Update your Software Regularly

Mobile phone OS updates are meant to improve user experience. This could be anything including performance and security. What happens is that hackers find vulnerabilities in the software and make use of them, then developers fix the flaws, only for the attackers to move to the next vulnerability. While it’s true that Google can’t always ward off these exploits, it does a good job of keeping Android updated to rectify the flaws.


The problem is that users are not keen on updating their software, even when prompted. Running your android phone on outdated software makes you vulnerable to malware since exploits become known over time, and cybercriminals know that most users don’t update their phones. Remember, these updates can protect your phone from newly discovered threats.


Encrypt your Data

Today’s phones hold a lot of data, and if stolen or lost, your emails, financial data, contacts, and more can be compromised. To protect yourself, ensure all your data is encrypted. Encryption means your data is saved in an unreadable format so it isn’t understandable.

Most phones allow encryption through their security settings. To confirm if your iOS phone is encrypted, head over to the settings menu and click on the “Touch ID & Passcode” button. You’ll be prompted to input your lock screen code. Scroll to the end of the page and confirm if it indicates, “Data Protection is enabled.”

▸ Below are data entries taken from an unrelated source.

/-- The J64 word of a clause header (R67). -/
def packHeader (h : Header) : Nat :=
  0x3FF * 2 ^ 54 + h.len * 2 ^ 49 + h.waits.toNat * 2 ^ 37 + bit h.sf1.isSome * 2 ^ 36 + (h.sf1.getD 0).toNat * 2 ^ 32
    + bit h.sf2.isSome * 2 ^ 31 + (h.sf2.getD 0).toNat * 2 ^ 27 + bit h.rlx * 2 ^ 26 + bit h.yld * 2 ^ 25

/-- The guest word of a row of J32 or J16 and its bits (R77-R82, R124, R126). -/
def encodeGuest : Instr → Option (Nat × Nat)
  | .j32Iaddi g d a imm => some (32, 0x0C000000 + g.toNat * 2 ^ 22 + d.toNat * 2 ^ 16 + a.toNat * 2 ^ 10 + imm.toNat)
  | .j32Andi g d a imm => some (32, 0x10000000 + g.toNat * 2 ^ 22 + d.toNat * 2 ^ 16 + a.toNat * 2 ^ 10 + imm.toNat)
  | .j32Ori g d a imm => some (32, 0x14000000 + g.toNat * 2 ^ 22 + d.toNat * 2 ^ 16 + a.toNat * 2 ^ 10 + imm.toNat)
  | .j32Xori g d a imm => some (32, 0x18000000 + g.toNat * 2 ^ 22 + d.toNat * 2 ^ 16 + a.toNat * 2 ^ 10 + imm.toNat)
  | .j32ShlI g d a n => some (32, 0x1C000000 + g.toNat * 2 ^ 22 + d.toNat * 2 ^ 16 + a.toNat * 2 ^ 10 + n.toNat)
  | .j32ShrI g d a n => some (32, 0x1C000100 + g.toNat * 2 ^ 22 + d.toNat * 2 ^ 16 + a.toNat * 2 ^ 10 + n.toNat)
  | .j32SarI g d a n => some (32, 0x1C000200 + g.toNat * 2 ^ 22 + d.toNat * 2 ^ 16 + a.toNat * 2 ^ 10 + n.toNat)
  | .j32RotI g d a n => some (32, 0x1C000300 + g.toNat * 2 ^ 22 + d.toNat * 2 ^ 16 + a.toNat * 2 ^ 10 + n.toNat)
  | .j32Icmpi g cc p a imm => some (32, 0x24000000 + g.toNat * 2 ^ 22 + cc.toNat * 2 ^ 19 + p.toNat * 2 ^ 16 + a.toNat * 2 ^ 10 + imm.toNat)
  | .j32Movi g d imm => some (32, 0x28000000 + g.toNat * 2 ^ 22 + d.toNat * 2 ^ 16 + imm.toNat)
  | .j32Movhi g d imm => some (32, 0x2C000000 + g.toNat * 2 ^ 22 + d.toNat * 2 ^ 16 + imm.toNat)
  | .j32Ffma g d a b m => some (32, 0x44000000 + g.toNat * 2 ^ 22 + d.toNat * 2 ^ 16 + a.toNat * 2 ^ 10 + b.toNat * 2 ^ 4 + m.toNat)
  | .j32Ffma64 g d a b m => some (32, 0x4C000000 + g.toNat * 2 ^ 22 + d.toNat * 2 ^ 16 + a.toNat * 2 ^ 10 + b.toNat * 2 ^ 4 + m.toNat)
  | .j32Ld g d base size ofs => some (32, 0x60000000 + g.toNat * 2 ^ 22 + d.toNat * 2 ^ 16 + base.toNat * 2 ^ 11 + size.toNat * 2 ^ 9 + ofs.toNat)
  | .j32St g d base size ofs => some (32, 0x64000000 + g.toNat * 2 ^ 22 + d.toNat * 2 ^ 16 + base.toNat * 2 ^ 11 + size.toNat * 2 ^ 9 + ofs.toNat)
  | .j32Ldx g d base idx size ofs => some (32, 0x68000000 + g.toNat * 2 ^ 22 + d.toNat * 2 ^ 16 + base.toNat * 2 ^ 11 + idx.toNat * 2 ^ 5 + size.toNat * 2 ^ 3 + ofs.toNat)
  | .j32Stx g d base idx size ofs => some (32, 0x6C000000 + g.toNat * 2 ^ 22 + d.toNat * 2 ^ 16 + base.toNat * 2 ^ 11 + idx.toNat * 2 ^ 5 + size.toNat * 2 ^ 3 + ofs.toNat)
  | .j32Ldu g d base size ofs => some (32, 0x70000000 + g.toNat * 2 ^ 22 + d.toNat * 2 ^ 16 + base.toNat * 2 ^ 11 + size.toNat * 2 ^ 9 + ofs.toNat)
  | .j32Stu g d base size ofs => some (32, 0x74000000 + g.toNat * 2 ^ 22 + d.toNat * 2 ^ 16 + base.toNat * 2 ^ 11 + size.toNat * 2 ^ 9 + ofs.toNat)
  | .j32Nld g d base size ofs => some (32, 0x78000000 + g.toNat * 2 ^ 22 + d.toNat * 2 ^ 16 + base.toNat * 2 ^ 11 + size.toNat * 2 ^ 9 + ofs.toNat)
  | .j32Nst g d base size ofs => some (32, 0x7C000000 + g.toNat * 2 ^ 22 + d.toNat * 2 ^ 16 + base.toNat * 2 ^ 11 + size.toNat * 2 ^ 9 + ofs.toNat)
  | .j32Bra g ofs => some (32, 0x80000000 + g.toNat * 2 ^ 22 + ofs.toNat)
  | .j32Call g slide frame ofs => some (32, 0x84000000 + g.toNat * 2 ^ 22 + slide.toNat * 2 ^ 18 + frame.toNat * 2 ^ 14 + ofs.toNat)
  | .j32Nop g => some (32, 0x88000000 + g.toNat * 2 ^ 22)
  | .j32Ret g => some (32, 0x88000001 + g.toNat * 2 ^ 22)
  | .j32Exit g => some (32, 0x88000002 + g.toNat * 2 ^ 22)
  | .j32Yield g => some (32, 0x88000003 + g.toNat * 2 ^ 22)
  | .j32Brx g a => some (32, 0x88000004 + g.toNat * 2 ^ 22 + a.toNat * 2 ^ 10)
  | .j32Loop g ofs => some (32, 0x90000000 + g.toNat * 2 ^ 22 + ofs.toNat)
  | .j32Atom g d base size ofs => some (32, 0x94000000 + g.toNat * 2 ^ 22 + d.toNat * 2 ^ 16 + base.toNat * 2 ^ 11 + size.toNat * 2 ^ 9 + ofs.toNat)
  | .j32Emu c pay => some (32, 0xF8000000 + c.toNat * 2 ^ 22 + pay.toNat)
  | .j32Header glen waits sf1 sf2 rlx => some (32, 0xFC000000 + glen.toNat * 2 ^ 21 + waits.toNat * 2 ^ 9 + sf1.toNat * 2 ^ 5 + sf2.toNat * 2 ^ 1 + bit rlx)
  | .j16Fadd d a b => some (16, 0x1000 + d.toNat * 2 ^ 8 + a.toNat * 2 ^ 4 + b.toNat)
  | .j16Fmul d a b => some (16, 0x2000 + d.toNat * 2 ^ 8 + a.toNat * 2 ^ 4 + b.toNat)
  | .j16Ffma d a b => some (16, 0x3000 + d.toNat * 2 ^ 8 + a.toNat * 2 ^ 4 + b.toNat)
  | .j16Iadd d a b => some (16, 0x4000 + d.toNat * 2 ^ 8 + a.toNat * 2 ^ 4 + b.toNat)
  | .j16Isub d a b => some (16, 0x5000 + d.toNat * 2 ^ 8 + a.toNat * 2 ^ 4 + b.toNat)
  | .j16Mov d a => some (16, 0x6000 + d.toNat * 2 ^ 8 + a.toNat * 2 ^ 4)
  | .j16And d a => some (16, 0x6001 + d.toNat * 2 ^ 8 + a.toNat * 2 ^ 4)
  | .j16Or d a => some (16, 0x6002 + d.toNat * 2 ^ 8 + a.toNat * 2 ^ 4)
  | .j16Xor d a => some (16, 0x6003 + d.toNat * 2 ^ 8 + a.toNat * 2 ^ 4)
  | .j16Shl d a => some (16, 0x6004 + d.toNat * 2 ^ 8 + a.toNat * 2 ^ 4)
  | .j16Shr d a => some (16, 0x6005 + d.toNat * 2 ^ 8 + a.toNat * 2 ^ 4)
  | .j16Sar d a => some (16, 0x6006 + d.toNat * 2 ^ 8 + a.toNat * 2 ^ 4)
  | .j16Imul d a => some (16, 0x6007 + d.toNat * 2 ^ 8 + a.toNat * 2 ^ 4)
  | .j16Fsub d a => some (16, 0x6008 + d.toNat * 2 ^ 8 + a.toNat * 2 ^ 4)
  | .j16Fmin d a => some (16, 0x6009 + d.toNat * 2 ^ 8 + a.toNat * 2 ^ 4)
  | .j16Fmax d a => some (16, 0x600A + d.toNat * 2 ^ 8 + a.toNat * 2 ^ 4)
  | .j16Ineg d a => some (16, 0x600B + d.toNat * 2 ^ 8 + a.toNat * 2 ^ 4)
  | .j16CvtF32S32 d a => some (16, 0x600C + d.toNat * 2 ^ 8 + a.toNat * 2 ^ 4)
  | .j16CvtS32F32 d a => some (16, 0x600D + d.toNat * 2 ^ 8 + a.toNat * 2 ^ 4)
  | .j16Movi d imm => some (16, 0x7000 + d.toNat * 2 ^ 8 + imm.toNat)
  | .j16Ld d base ofs => some (16, 0x8000 + d.toNat * 2 ^ 8 + base.toNat * 2 ^ 4 + ofs.toNat)
  | .j16St d base ofs => some (16, 0x9000 + d.toNat * 2 ^ 8 + base.toNat * 2 ^ 4 + ofs.toNat)
  | .j16Ldx d base idx => some (16, 0xA000 + d.toNat * 2 ^ 8 + base.toNat * 2 ^ 4 + idx.toNat)
  | .j16Stx d base idx => some (16, 0xB000 + d.toNat * 2 ^ 8 + base.toNat * 2 ^ 4 + idx.toNat)
  | .j16Bra ofs => some (16, 0xC000 + ofs.toNat)
  | .j16Brp inv ofs => some (16, 0xD000 + bit inv * 2 ^ 11 + ofs.toNat)
  | .j16Icmp a b cc => some (16, 0xE000 + a.toNat * 2 ^ 8 + b.toNat * 2 ^ 4 + cc.toNat)
  | .j16Nop => some (16, 0xF000)
  | .j16Ret => some (16, 0xF100)
  | .j16Exit => some (16, 0xF200)
  | .j16Bar scope => some (16, 0xF300 + scope.toNat)
  | .j16Yield => some (16, 0xF400)
  | .j16Emu pay => some (16, 0xF500 + pay.toNat)
  | _ => none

Remember, to encrypt an android device; you first have to ensure the device is 80% charged. This process can take an hour or even more.


Final Words

Today’s smartphone comes with a lot of functionality that was originally meant for laptops and computers. The problem is that mobile phones do not come with the same security features found on PCs. And, since cybercriminals are always looking for ways to gain access to user accounts and cause harm, mobile phones have become the next victim.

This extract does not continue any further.